Sunday, January 19, 2014


When it comes to selling stroke-recovery machines to therapists, the phrase "another tool in the toolbox" is all the rage. Vendors (sellers) use the toolbox idea to soft-peddle to therapists. Here's how the pitch goes...

"We have this great new machine. It works great. Now, I'm not saying to pitch what you use. I'm just saying that this machine of mine is...another tool in the toolbox." But therapy time is very (very), very limited. So, Ms. Therapist, if you use their machine, there'll be no time for what you have been using. And the vendor knows this. 

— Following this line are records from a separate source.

/-- R127, R129, R136, R138 to R143, R150, R153, R315, R340, R343, R344: the head of a channel that holds its locks starts; a CPYG that runs takes the offsets of its
context as they come; its pieces land in order, in storage or in its stream, the pieces of one 32-byte granule together (R188); with the last it leaves the channel, CPDONE moves and it signals; a failed trailer check and a faulting access end it with its
fault and no signal; SPXGO decodes its metadata and pushes offsets; SHAPE and SPXCFG records take effect as they arrive, or fault. That a running CPYG takes and
holds offsets as they come (log 60), and that SPXGO reads its metadata whole at its start and raises its poison fault at its end (log 66), are the model's
choices. -/
def Obligations.CopyEvents : Prop :=
  (∀ (s : State) (core ch : Nat) (c : CopyCmd) (q : List CopyCmd), chanQ s core ch = c :: q →
    (c.started = none → (s.getCc (ckCc c.ck)).st ≠ .loading → (s.getCore core).hasLocks c.uid = true → s.spxBehind core c = false →
      (c.isSpx = false → ∃ t, exec (.copyCommandStart core ch) s = .next t ∧
        chanQ t core ch = { c with started := some s.clock, least := s.copyLeast c } :: q ∧ t.mem = s.mem ∧ t.cd = s.cd ∧
        ∀ k ≠ core, t.getCore k = s.getCore k) ∧
      ∀ l s1, c.isSpx = true → s.engReadN c.ck .cp c.uid c.saddr.toNat c.n = (.ok l, s1) → (∀ x ∈ l, x.2 = false) →
        ∃ t, exec (.copyCommandStart core ch) s = .next t ∧ t.mem = s1.mem ∧
          chanQ t core ch = { c with
            read := true, started := some s.clock, least := 12, bad := false
            offs := (spxDecode c.spx (l.map Prod.fst)).drop c.base } :: (chanQ s1 core ch).drop 1) ∧
    (c.isSpx = true → c.started ≠ none → s.movedNow core ch = 0 →
      let m := Nat.min (Nat.min (bits c.spx 16 8) (64 - (s.getCore core).opq.length)) c.offs.length
      m ≠ 0 → ∃ t, exec (.copyWriteLands core ch) s = .next t ∧
        (t.getCore core).opq = (s.getCore core).opq ++ (c.offs.take m).map (fun o => (c.ck, o)) ∧
        chanQ t core ch = { c with offs := c.offs.drop m, done := c.done + m } :: q ∧ t.mem = s.mem ∧ t.cd = s.cd) ∧
    (c.f.gath = true → c.isSpx = false → c.started ≠ none → s.pieceDue core ch c = false → c.done < c.dData →
      let n := ((s.offsetsOf c.ck).take c.lacks).length
      n ≠ 0 → ∃ t, exec (.copyWriteLands core ch) s = .next t ∧ t.mem = s.mem ∧ t.cd = s.cd ∧
        (t.getCore core).opq = takeOffsets c.ck n (s.getCore core).opq ∧
        chanQ t core ch = { c with taken := c.taken ++ (s.offsetsOf c.ck).take n } :: q) ∧
    (c.isSpx = false → s.pieceDue core ch c = true → ∀ c' x s1, s.nextPiece c = (.ok c', x, s1) →
      let out := c'.out.take c'.pieceLen
      (x = none → c.done + c.pieceLen < c.total → s.askAhead core ch c = s → s.gatherTake core ch c = s →
        ({ c' with done := c'.done + c'.pieceLen } : CopyCmd).joined = false → ∃ t, exec (.copyWriteLands core ch) s = .next t ∧
        (∃ w, chanQ t core ch = { c' with out := c'.out.drop c'.pieceLen, done := c'.done + c'.pieceLen, wrote := w } ::
          (chanQ s1 core ch).drop 1) ∧
        (c'.stream ≠ 0 → t.mem = s1.mem ∧ t.streamOf c' = (s1.streamOf c').append out) ∧
        (c'.stream = 0 → Stores s1 t c'.ck .cp (c'.dva c'.done) out)) ∧
      (x = none → c.isChk = false → c.total ≤ c.done + c.pieceLen → ∃ t, exec (.copyComplete core ch) s = .next t ∧
        Left s1 t core ch c'.uid ∧ (c'.sbytes = false → Signals s1 t core c'.sigSem c'.sigInc) ∧
        (c'.stream ≠ 0 → t.mem = s1.mem ∧ t.streamOf c' = ((s1.streamOf c').append out).flush) ∧
        (c'.stream = 0 → Stores s1 t c'.ck .cp (c'.dva c'.done) out)) ∧
      ∀ y, x = some y → c.isChk = false → ∃ t, exec (.copyComplete core ch) s = .next t ∧ Left s1 t core ch c'.uid ∧ t.mem = s1.mem ∧
        Told s1 t c'.ck c'.uid { code := 7, r1 := c'.bundle, r2 := BitVec.ofNat 64 (y.1 + y.2 * 2 ^ 32),
                                 r3 := BitVec.ofNat 64 (c'.ident % 2 ^ 32 + ch * 2 ^ 32) }) ∧
    (c.isSpx = false → c.isChk = false → s.pieceDue core ch c = true → ∀ f va idx x s1, s.nextPiece c = (.fault f va idx, x, s1) →
      ∃ t, exec (.copyAccessFault core ch) s = .next t ∧ Left s1 t core ch c.uid ∧ t.mem = s1.mem ∧
        Told s1 t c.ck c.uid (engRec f va c.bundle.toNat c.ident ch idx)) ∧
    (c.isSpx = false → c.isChk = true → ∀ t0 l s1 s2 x c3, c.started = some t0 →
      t0 + c.least + ceilDiv (c.sData + c.sScale + 32 - c.done) 64 ≤ s.clock →
      s.engReadN c.ck .cp c.uid (c.saddr.toNat + c.done) (c.sData + c.sScale - c.done) = (.ok l, s1) →
      (let b := c.srcData ++ l.map Prod.fst
       s1.tchk { c with srcData := b.take c.sData, srcScale := b.drop c.sData }) = (.ok c3, x, s2) →
      ∃ t, exec (.copyComplete core ch) s = .next t ∧ Left s2 t core ch c.uid ∧ t.mem = s2.mem ∧
        (x = none → c.sbytes = false → Signals s2 t core c.sigSem c.sigInc) ∧
        ∀ y, x = some y → Told s2 t c.ck c.uid { code := 7, r1 := c.bundle, r2 := BitVec.ofNat 64 (y.1 + y.2 * 2 ^ 32),
                                                 r3 := BitVec.ofNat 64 (c.ident % 2 ^ 32 + ch * 2 ^ 32) }) ∧
    (∀ t0, c.isSpx = true → c.offs = [] → c.started = some t0 → t0 + 12 + ceilDiv c.n 64 ≤ s.clock → ch < 4 →
      (∀ j < 4, j ≠ ch → ∀ x, s.copyHead core j = some x → x.isSpx = false) →
      ∃ t, exec (.sparseDecodeComplete core) s = .next t ∧ Left s t core ch c.uid ∧ t.mem = s.mem ∧
        (c.bad = false → c.sbytes = false → Signals s t core c.sigSem c.sigInc) ∧
        (c.bad = true → Told s t c.ck c.uid (engRec ⟨10, 0⟩ c.saddr.toNat c.bundle.toNat c.ident ch 0)))) ∧
  (∀ (s : State) (ck : Nat) (r : RecPend), dueRecs s ck false = [r] → r.ctx = ck →
    ∃ t, exec (.shapeRecordArrives ck) s = .next t ∧ t.mem = s.mem ∧ dueRecs t ck false = [] ∧
      (shapeOk r.bits = true → SMap.get {} (t.getCd ck).sh r.k = ⟨r.bits, true⟩ ∧ Signals s t (ckCore ck) r.sigSem r.sigInc) ∧
      (shapeOk r.bits = false → (SMap.get {} (t.getCd ck).sh r.k).loaded = false ∧
        Told s t ck r.uid { code := 6, cause := 1, r0 := r.addr, r1 := r.bundle })) ∧
  (∀ (s : State) (core : Nat) (r : RecPend), (recCtxs core).flatMap (fun ck => dueRecs s ck true) = [r] → ckCore r.ctx = core →
    ∃ t, exec (.spxcfgRecordArrives core) s = .next t ∧ t.mem = s.mem ∧
      let x := r.bits.toNat
      let k := t.getCore core
      (spxOk x = true → k.spxMode = x % 4 ∧ k.spxShift = x / 2 ^ 32 % 2 ^ 8 ∧ k.spxRate = x / 2 ^ 40 % 2 ^ 8 ∧ Signals s t core r.sigSem r.sigInc) ∧
      (spxOk x = false → k.spxMode = (s.getCore core).spxMode ∧ k.spxShift = (s.getCore core).spxShift ∧
        k.spxRate = (s.getCore core).spxRate ∧ Told s t r.ctx r.uid { code := 6, cause := 3, r0 := r.addr, r1 := r.bundle }))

But the vendor is scared to say their version of the truth which is, "My machine works better than what you have been using" because that suggests the therapist has been providing something less than the best. (And you don't insult the client, right?) But that's exactly what they are saying. My machine works better than what you usually use... Instead, the vender, fearing being considered condescending treats the clinician like a child and says, "You're doing just fine. This is just another tool for your toolbox." Its like telling a child, "I love Joey, your (stinking, puked-on) Teddy bear  too. But lets just get another Teddy. You can keep Joey too (in the garbage!) but we'll buy you this new one."

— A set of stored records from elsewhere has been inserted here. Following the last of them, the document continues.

/-! ### setRange -/

@[simp] theorem State.setRange_clock (x : Range) : (s.setRange k x).clock = s.clock := rfl
@[simp] theorem State.setRange_phase (x : Range) : (s.setRange k x).phase = s.phase := rfl
@[simp] theorem State.setRange_issueCol (x : Range) : (s.setRange k x).issueCol = s.issueCol := rfl
@[simp] theorem State.setRange_inbox (x : Range) : (s.setRange k x).inbox = s.inbox := rfl
@[simp] theorem State.setRange_cur (x : Range) : (s.setRange k x).cur = s.cur := rfl
@[simp] theorem State.setRange_att (x : Range) : (s.setRange k x).att = s.att := rfl
@[simp] theorem State.setRange_freeCtr (x : Range) : (s.setRange k x).freeCtr = s.freeCtr := rfl
@[simp] theorem State.setRange_uid (x : Range) : (s.setRange k x).uid = s.uid := rfl
@[simp] theorem State.setRange_cd (x : Range) : (s.setRange k x).cd = s.cd := rfl
@[simp] theorem State.setRange_cc (x : Range) : (s.setRange k x).cc = s.cc := rfl
@[simp] theorem State.setRange_core (x : Range) : (s.setRange k x).core = s.core := rfl
@[simp] theorem State.setRange_col (x : Range) : (s.setRange k x).col = s.col := rfl
@[simp] theorem State.setRange_quad (x : Range) : (s.setRange k x).quad = s.quad := rfl
@[simp] theorem State.setRange_eng (x : Range) : (s.setRange k x).eng = s.eng := rfl
@[simp] theorem State.setRange_die (x : Range) : (s.setRange k x).die = s.die := rfl
@[simp] theorem State.setRange_mem (x : Range) : (s.setRange k x).mem = s.mem := rfl
@[simp] theorem State.setRange_poison (x : Range) : (s.setRange k x).poison = s.poison := rfl
@[simp] theorem State.setRange_lost (x : Range) : (s.setRange k x).lost = s.lost := rfl
@[simp] theorem State.setRange_sockets (x : Range) : (s.setRange k x).sockets = s.sockets := rfl
@[simp] theorem State.setRange_boot (x : Range) : (s.setRange k x).boot = s.boot := rfl
@[simp] theorem State.setRange_start (x : Range) : (s.setRange k x).start = s.start := rfl
@[simp] theorem State.setRange_ivStacks (x : Range) : (s.setRange k x).ivStacks = s.ivStacks := rfl
@[simp] theorem State.setRange_queues (x : Range) : (s.setRange k x).queues = s.queues := rfl
@[simp] theorem State.setRange_feLast (x : Range) : (s.setRange k x).feLast = s.feLast := rfl
@[simp] theorem State.setRange_launches (x : Range) : (s.setRange k x).launches = s.launches := rfl
@[simp] theorem State.setRange_nextLaunch (x : Range) : (s.setRange k x).nextLaunch = s.nextLaunch := rfl
@[simp] theorem State.setRange_swaps (x : Range) : (s.setRange k x).swaps = s.swaps := rfl
@[simp] theorem State.setRange_nextSwap (x : Range) : (s.setRange k x).nextSwap = s.nextSwap := rfl
@[simp] theorem State.setRange_grabs (x : Range) : (s.setRange k x).grabs = s.grabs := rfl
@[simp] theorem State.setRange_barriers (x : Range) : (s.setRange k x).barriers = s.barriers := rfl
@[simp] theorem State.setRange_colls (x : Range) : (s.setRange k x).colls = s.colls := rfl
@[simp] theorem State.setRange_contracts (x : Range) : (s.setRange k x).contracts = s.contracts := rfl
@[simp] theorem State.setRange_parts (x : Range) : (s.setRange k x).parts = s.parts := rfl
@[simp] theorem State.setRange_mgmt (x : Range) : (s.setRange k x).mgmt = s.mgmt := rfl
@[simp] theorem State.setRange_apprcmd (x : Range) : (s.setRange k x).apprcmd = s.apprcmd := rfl
@[simp] theorem State.setRange_evbase (x : Range) : (s.setRange k x).evbase = s.evbase := rfl
@[simp] theorem State.setRange_attpend (x : Range) : (s.setRange k x).attpend = s.attpend := rfl
@[simp] theorem State.setRange_attverd (x : Range) : (s.setRange k x).attverd = s.attverd := rfl
@[simp] theorem State.setRange_repctl (x : Range) : (s.setRange k x).repctl = s.repctl := rfl
@[simp] theorem State.setRange_repcmd (x : Range) : (s.setRange k x).repcmd = s.repcmd := rfl
@[simp] theorem State.setRange_repLog (x : Range) : (s.setRange k x).repLog = s.repLog := rfl
@[simp] theorem State.setRange_repair (x : Range) : (s.setRange k x).repair = s.repair := rfl
@[simp] theorem State.setRange_repDue (x : Range) : (s.setRange k x).repDue = s.repDue := rfl
@[simp] theorem State.setRange_podform (x : Range) : (s.setRange k x).podform = s.podform := rfl
@[simp] theorem State.setRange_links (x : Range) : (s.setRange k x).links = s.links := rfl
@[simp] theorem State.setRange_podrt (x : Range) : (s.setRange k x).podrt = s.podrt := rfl
@[simp] theorem State.setRange_podspc (x : Range) : (s.setRange k x).podspc = s.podspc := rfl
@[simp] theorem State.setRange_podgrp (x : Range) : (s.setRange k x).podgrp = s.podgrp := rfl
@[simp] theorem State.setRange_podOut (x : Range) : (s.setRange k x).podOut = s.podOut := rfl
@[simp] theorem State.setRange_podIn (x : Range) : (s.setRange k x).podIn = s.podIn := rfl
@[simp] theorem State.setRange_posted (x : Range) : (s.setRange k x).posted = s.posted := rfl
@[simp] theorem State.setRange_engPod (x : Range) : (s.setRange k x).engPod = s.engPod := rfl
@[simp] theorem State.setRange_amoLeft (x : Range) : (s.setRange k x).amoLeft = s.amoLeft := rfl
@[simp] theorem State.setRange_comps (x : Range) : (s.setRange k x).comps = s.comps := rfl
@[simp] theorem State.setRange_migsrc (x : Range) : (s.setRange k x).migsrc = s.migsrc := rfl
@[simp] theorem State.setRange_migdst (x : Range) : (s.setRange k x).migdst = s.migdst := rfl
@[simp] theorem State.setRange_miglen (x : Range) : (s.setRange k x).miglen = s.miglen := rfl
@[simp] theorem State.setRange_migctl (x : Range) : (s.setRange k x).migctl = s.migctl := rfl
@[simp] theorem State.setRange_pcnt (x : Range) : (s.setRange k x).pcnt = s.pcnt := rfl
@[simp] theorem State.setRange_migDue (x : Range) : (s.setRange k x).migDue = s.migDue := rfl
@[simp] theorem State.setRange_pastRef (x : Range) : (s.setRange k x).pastRef = s.pastRef := rfl
@[simp] theorem State.setRange_events (x : Range) : (s.setRange k x).events = s.events := rfl
@[simp] theorem State.setRange_traceQ (x : Range) : (s.setRange k x).traceQ = s.traceQ := rfl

I find this even more condescending to therapists than giving it to them straight. Vendors, if you think your thingy works better, say so. Not to is spineless because you've not stepped up for the people who need you. No, not therapists (your bank account or your boss). You've not stepped up for survivors. If your thing works, get behind it. And if you are truly behind it, soft-peddling just makes you someone who'd rather make the sale than do the right thing.

Of course, if you want $ over integrity, you'll get neither.


vb said...

Dear Peter,

Interesting view on the subject.

In a related subject, in your opinion, which are the most important properties that a new rehab tech should incorporate (e.g, price, simplicity of use,...).

Assuming of course that was already subject of extensive clinical validation.



Peter G Levine said...

Thanks for the comment. In answer I'd say, read this:

Mike said...

Too bad, this is the age where healthcare is more about doing business than caring.Money rules everything nowadays.